== Extracted information ==
--------

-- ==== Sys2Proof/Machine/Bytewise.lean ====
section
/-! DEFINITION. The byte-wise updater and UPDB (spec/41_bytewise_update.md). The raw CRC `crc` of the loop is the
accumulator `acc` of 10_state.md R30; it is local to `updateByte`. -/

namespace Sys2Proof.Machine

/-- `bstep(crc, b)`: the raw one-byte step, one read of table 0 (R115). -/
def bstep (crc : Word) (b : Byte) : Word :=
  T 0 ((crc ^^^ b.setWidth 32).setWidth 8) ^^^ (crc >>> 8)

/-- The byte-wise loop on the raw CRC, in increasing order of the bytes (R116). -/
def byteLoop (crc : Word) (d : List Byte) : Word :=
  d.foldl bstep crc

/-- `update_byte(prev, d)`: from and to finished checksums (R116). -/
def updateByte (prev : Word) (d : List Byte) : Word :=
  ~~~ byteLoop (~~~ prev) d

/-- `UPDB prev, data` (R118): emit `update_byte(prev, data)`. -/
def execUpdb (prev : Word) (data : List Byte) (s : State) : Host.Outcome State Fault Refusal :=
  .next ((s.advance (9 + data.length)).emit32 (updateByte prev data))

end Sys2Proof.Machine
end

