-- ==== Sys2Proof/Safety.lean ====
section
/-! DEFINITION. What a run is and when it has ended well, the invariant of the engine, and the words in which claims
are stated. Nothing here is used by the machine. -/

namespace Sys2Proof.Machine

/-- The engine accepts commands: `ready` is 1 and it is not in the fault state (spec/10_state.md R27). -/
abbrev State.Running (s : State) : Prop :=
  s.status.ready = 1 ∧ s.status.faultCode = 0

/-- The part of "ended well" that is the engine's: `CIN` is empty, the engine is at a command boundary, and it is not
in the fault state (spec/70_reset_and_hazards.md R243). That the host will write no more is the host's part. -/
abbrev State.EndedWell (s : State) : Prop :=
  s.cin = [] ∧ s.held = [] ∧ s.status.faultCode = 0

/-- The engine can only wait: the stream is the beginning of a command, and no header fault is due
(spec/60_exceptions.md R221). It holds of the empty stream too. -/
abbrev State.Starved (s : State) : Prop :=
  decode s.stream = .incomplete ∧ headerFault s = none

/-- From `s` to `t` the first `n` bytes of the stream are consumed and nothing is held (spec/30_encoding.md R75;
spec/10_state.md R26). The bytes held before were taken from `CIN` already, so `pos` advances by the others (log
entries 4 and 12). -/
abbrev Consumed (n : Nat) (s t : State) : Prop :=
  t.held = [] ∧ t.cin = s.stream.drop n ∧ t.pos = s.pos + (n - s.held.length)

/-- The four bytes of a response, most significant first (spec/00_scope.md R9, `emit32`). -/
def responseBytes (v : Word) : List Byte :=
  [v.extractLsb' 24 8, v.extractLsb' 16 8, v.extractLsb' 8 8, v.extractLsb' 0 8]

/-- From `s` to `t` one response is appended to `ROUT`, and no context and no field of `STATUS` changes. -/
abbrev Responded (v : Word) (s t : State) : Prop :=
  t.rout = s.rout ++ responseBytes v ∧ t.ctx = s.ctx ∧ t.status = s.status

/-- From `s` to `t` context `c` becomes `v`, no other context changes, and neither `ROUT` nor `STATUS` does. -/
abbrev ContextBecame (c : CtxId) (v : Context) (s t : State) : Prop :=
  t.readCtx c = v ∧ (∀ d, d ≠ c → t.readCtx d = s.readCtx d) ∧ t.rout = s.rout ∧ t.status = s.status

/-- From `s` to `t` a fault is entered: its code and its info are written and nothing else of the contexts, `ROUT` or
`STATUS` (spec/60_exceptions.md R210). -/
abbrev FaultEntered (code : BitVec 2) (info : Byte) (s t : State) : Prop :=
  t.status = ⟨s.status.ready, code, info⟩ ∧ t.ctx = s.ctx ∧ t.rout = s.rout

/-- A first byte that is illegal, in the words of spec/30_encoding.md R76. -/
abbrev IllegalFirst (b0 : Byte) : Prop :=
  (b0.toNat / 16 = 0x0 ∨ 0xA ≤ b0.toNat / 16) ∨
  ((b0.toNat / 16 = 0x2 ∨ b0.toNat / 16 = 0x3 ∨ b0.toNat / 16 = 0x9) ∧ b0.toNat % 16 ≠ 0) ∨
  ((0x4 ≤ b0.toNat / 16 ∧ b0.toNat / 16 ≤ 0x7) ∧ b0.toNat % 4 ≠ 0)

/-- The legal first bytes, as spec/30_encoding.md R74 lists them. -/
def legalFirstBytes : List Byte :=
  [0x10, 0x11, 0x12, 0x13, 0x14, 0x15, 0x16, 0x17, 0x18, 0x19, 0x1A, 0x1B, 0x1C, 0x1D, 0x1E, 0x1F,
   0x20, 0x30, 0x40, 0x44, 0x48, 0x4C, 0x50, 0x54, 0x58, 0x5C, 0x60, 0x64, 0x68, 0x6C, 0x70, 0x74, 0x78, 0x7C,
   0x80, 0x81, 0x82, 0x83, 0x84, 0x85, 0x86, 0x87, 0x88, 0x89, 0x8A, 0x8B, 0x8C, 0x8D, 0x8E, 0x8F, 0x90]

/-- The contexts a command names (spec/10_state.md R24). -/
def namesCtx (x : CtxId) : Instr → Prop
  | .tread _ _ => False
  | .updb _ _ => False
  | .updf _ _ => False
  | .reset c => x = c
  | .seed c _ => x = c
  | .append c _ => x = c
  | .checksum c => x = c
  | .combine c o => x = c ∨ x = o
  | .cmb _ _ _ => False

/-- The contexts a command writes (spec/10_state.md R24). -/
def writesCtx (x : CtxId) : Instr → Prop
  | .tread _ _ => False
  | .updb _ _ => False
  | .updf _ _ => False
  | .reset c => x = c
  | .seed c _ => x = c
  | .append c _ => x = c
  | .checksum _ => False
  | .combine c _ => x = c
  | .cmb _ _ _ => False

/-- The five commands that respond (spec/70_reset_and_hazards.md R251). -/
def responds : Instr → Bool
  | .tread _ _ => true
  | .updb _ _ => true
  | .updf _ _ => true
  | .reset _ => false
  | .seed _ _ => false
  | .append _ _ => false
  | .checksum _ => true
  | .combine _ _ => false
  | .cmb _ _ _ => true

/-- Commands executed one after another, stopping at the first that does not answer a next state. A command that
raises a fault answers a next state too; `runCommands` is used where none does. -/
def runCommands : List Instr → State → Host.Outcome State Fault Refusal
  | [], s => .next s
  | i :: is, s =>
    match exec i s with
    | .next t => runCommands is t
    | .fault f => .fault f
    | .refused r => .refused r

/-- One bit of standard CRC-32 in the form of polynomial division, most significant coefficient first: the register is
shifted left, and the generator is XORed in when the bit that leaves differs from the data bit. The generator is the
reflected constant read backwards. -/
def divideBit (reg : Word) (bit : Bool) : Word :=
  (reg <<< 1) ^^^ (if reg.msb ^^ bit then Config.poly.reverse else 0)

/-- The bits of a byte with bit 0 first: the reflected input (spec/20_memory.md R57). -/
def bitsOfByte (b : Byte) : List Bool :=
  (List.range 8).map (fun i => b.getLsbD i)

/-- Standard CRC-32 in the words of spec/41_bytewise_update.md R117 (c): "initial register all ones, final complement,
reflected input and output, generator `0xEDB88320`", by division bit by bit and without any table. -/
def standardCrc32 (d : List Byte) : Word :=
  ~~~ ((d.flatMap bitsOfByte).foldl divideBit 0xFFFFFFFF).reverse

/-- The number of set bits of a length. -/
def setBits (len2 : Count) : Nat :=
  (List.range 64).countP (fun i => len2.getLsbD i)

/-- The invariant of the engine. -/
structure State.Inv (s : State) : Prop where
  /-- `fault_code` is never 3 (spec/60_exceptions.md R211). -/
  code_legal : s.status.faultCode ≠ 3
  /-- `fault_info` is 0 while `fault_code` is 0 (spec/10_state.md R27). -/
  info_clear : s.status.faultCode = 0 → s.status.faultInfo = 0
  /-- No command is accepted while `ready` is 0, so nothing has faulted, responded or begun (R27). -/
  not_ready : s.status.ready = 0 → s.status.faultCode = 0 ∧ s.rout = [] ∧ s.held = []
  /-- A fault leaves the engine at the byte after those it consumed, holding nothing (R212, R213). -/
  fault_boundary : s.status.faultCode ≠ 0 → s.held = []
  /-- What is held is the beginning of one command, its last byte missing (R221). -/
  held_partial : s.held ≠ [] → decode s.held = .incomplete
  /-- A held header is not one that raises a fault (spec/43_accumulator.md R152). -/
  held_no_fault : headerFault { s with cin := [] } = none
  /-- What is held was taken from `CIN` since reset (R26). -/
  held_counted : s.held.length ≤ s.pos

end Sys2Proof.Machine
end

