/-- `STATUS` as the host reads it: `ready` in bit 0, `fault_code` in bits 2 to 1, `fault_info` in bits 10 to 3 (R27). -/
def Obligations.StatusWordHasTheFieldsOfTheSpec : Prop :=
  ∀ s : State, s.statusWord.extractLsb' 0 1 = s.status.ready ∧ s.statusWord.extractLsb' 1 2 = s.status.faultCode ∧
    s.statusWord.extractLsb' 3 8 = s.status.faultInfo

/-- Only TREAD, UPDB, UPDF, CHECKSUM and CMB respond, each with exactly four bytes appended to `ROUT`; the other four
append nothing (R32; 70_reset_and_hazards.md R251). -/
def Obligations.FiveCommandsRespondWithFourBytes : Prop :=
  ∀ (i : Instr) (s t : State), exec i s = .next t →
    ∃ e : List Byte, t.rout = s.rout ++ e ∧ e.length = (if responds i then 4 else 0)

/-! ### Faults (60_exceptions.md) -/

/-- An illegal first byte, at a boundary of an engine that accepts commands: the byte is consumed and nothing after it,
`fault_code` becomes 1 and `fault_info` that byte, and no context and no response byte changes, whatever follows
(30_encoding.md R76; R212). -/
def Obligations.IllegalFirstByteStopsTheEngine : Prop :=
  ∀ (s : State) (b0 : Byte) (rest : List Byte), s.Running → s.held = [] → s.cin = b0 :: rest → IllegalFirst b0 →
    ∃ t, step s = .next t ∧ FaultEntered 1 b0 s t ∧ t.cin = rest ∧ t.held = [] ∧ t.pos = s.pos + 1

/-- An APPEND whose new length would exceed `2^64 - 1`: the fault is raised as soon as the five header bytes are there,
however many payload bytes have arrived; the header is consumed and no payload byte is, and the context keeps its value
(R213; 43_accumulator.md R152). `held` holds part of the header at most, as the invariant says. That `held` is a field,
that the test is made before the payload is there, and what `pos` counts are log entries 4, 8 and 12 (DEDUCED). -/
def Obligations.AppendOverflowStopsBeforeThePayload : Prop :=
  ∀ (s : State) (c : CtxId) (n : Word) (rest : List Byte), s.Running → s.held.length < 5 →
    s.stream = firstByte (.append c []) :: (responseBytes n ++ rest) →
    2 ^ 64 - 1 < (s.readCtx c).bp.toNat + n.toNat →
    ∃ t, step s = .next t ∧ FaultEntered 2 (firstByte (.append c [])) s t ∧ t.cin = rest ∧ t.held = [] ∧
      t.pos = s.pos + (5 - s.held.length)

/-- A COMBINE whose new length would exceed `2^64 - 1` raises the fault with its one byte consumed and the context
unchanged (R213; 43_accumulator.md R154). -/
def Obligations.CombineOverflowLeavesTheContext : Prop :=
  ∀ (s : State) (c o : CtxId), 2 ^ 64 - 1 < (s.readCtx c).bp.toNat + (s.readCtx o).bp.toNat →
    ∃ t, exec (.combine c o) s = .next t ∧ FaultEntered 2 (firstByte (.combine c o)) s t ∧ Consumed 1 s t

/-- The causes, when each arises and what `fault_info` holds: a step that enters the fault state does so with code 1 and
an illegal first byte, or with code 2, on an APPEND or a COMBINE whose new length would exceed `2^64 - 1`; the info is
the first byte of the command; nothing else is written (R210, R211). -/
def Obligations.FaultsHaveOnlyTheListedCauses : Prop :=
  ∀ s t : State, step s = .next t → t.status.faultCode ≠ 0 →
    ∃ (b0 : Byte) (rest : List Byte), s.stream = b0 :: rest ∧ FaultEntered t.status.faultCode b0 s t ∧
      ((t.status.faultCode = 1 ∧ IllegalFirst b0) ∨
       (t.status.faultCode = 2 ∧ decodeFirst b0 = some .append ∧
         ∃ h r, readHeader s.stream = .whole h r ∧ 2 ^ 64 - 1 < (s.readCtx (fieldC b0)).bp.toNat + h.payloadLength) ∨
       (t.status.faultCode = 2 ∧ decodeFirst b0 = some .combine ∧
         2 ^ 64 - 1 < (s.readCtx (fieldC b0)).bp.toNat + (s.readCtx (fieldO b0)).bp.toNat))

--------

== Problem description ==
In the listing above, find the line containing "changes, whatever follows" and the line containing "Consumed 1 s t", then repeat those two lines and everything between them exactly.

== Reply to the exercise ==
`fault_code` becomes 1 and `fault_info` that byte, and no context and no response byte changes, whatever follows
(30_encoding.md R76; R212). -/
def Obligations.IllegalFirstByteStopsTheEngine : Prop :=
  ∀ (s : State) (b0 : Byte) (rest : List Byte), s.Running → s.held = [] → s.cin = b0 :: rest → IllegalFirst b0 →
    ∃ t, step s = .next t ∧ FaultEntered 1 b0 s t ∧ t.cin = rest ∧ t.held = [] ∧ t.pos = s.pos + 1

/-- An APPEND whose new length would exceed `2^64 - 1`: the fault is raised as soon as the five header bytes are there,
however many payload bytes have arrived; the header is consumed and no payload byte is, and the context keeps its value
(R213; 43_accumulator.md R152). `held` holds part of the header at most, as the invariant says. That `held` is a field,
that the test is made before the payload is there, and what `pos` counts are log entries 4, 8 and 12 (DEDUCED). -/
def Obligations.AppendOverflowStopsBeforeThePayload : Prop :=
  ∀ (s : State) (c : CtxId) (n : Word) (rest : List Byte), s.Running → s.held.length < 5 →
    s.stream = firstByte (.append c []) :: (responseBytes n ++ rest) →
    2 ^ 64 - 1 < (s.readCtx c).bp.toNat + n.toNat →
    ∃ t, step s = .next t ∧ FaultEntered 2 (firstByte (.append c [])) s t ∧ t.cin = rest ∧ t.held = [] ∧
      t.pos = s.pos + (5 - s.held.length)

/-- A COMBINE whose new length would exceed `2^64 - 1` raises the fault with its one byte consumed and the context
unchanged (R213; 43_accumulator.md R154). -/
def Obligations.CombineOverflowLeavesTheContext : Prop :=
  ∀ (s : State) (c o : CtxId), 2 ^ 64 - 1 < (s.readCtx c).bp.toNat + (s.readCtx o).bp.toNat →
    ∃ t, exec (.combine c o) s = .next t ∧ FaultEntered 2 (firstByte (.combine c o)) s t ∧ Consumed 1 s t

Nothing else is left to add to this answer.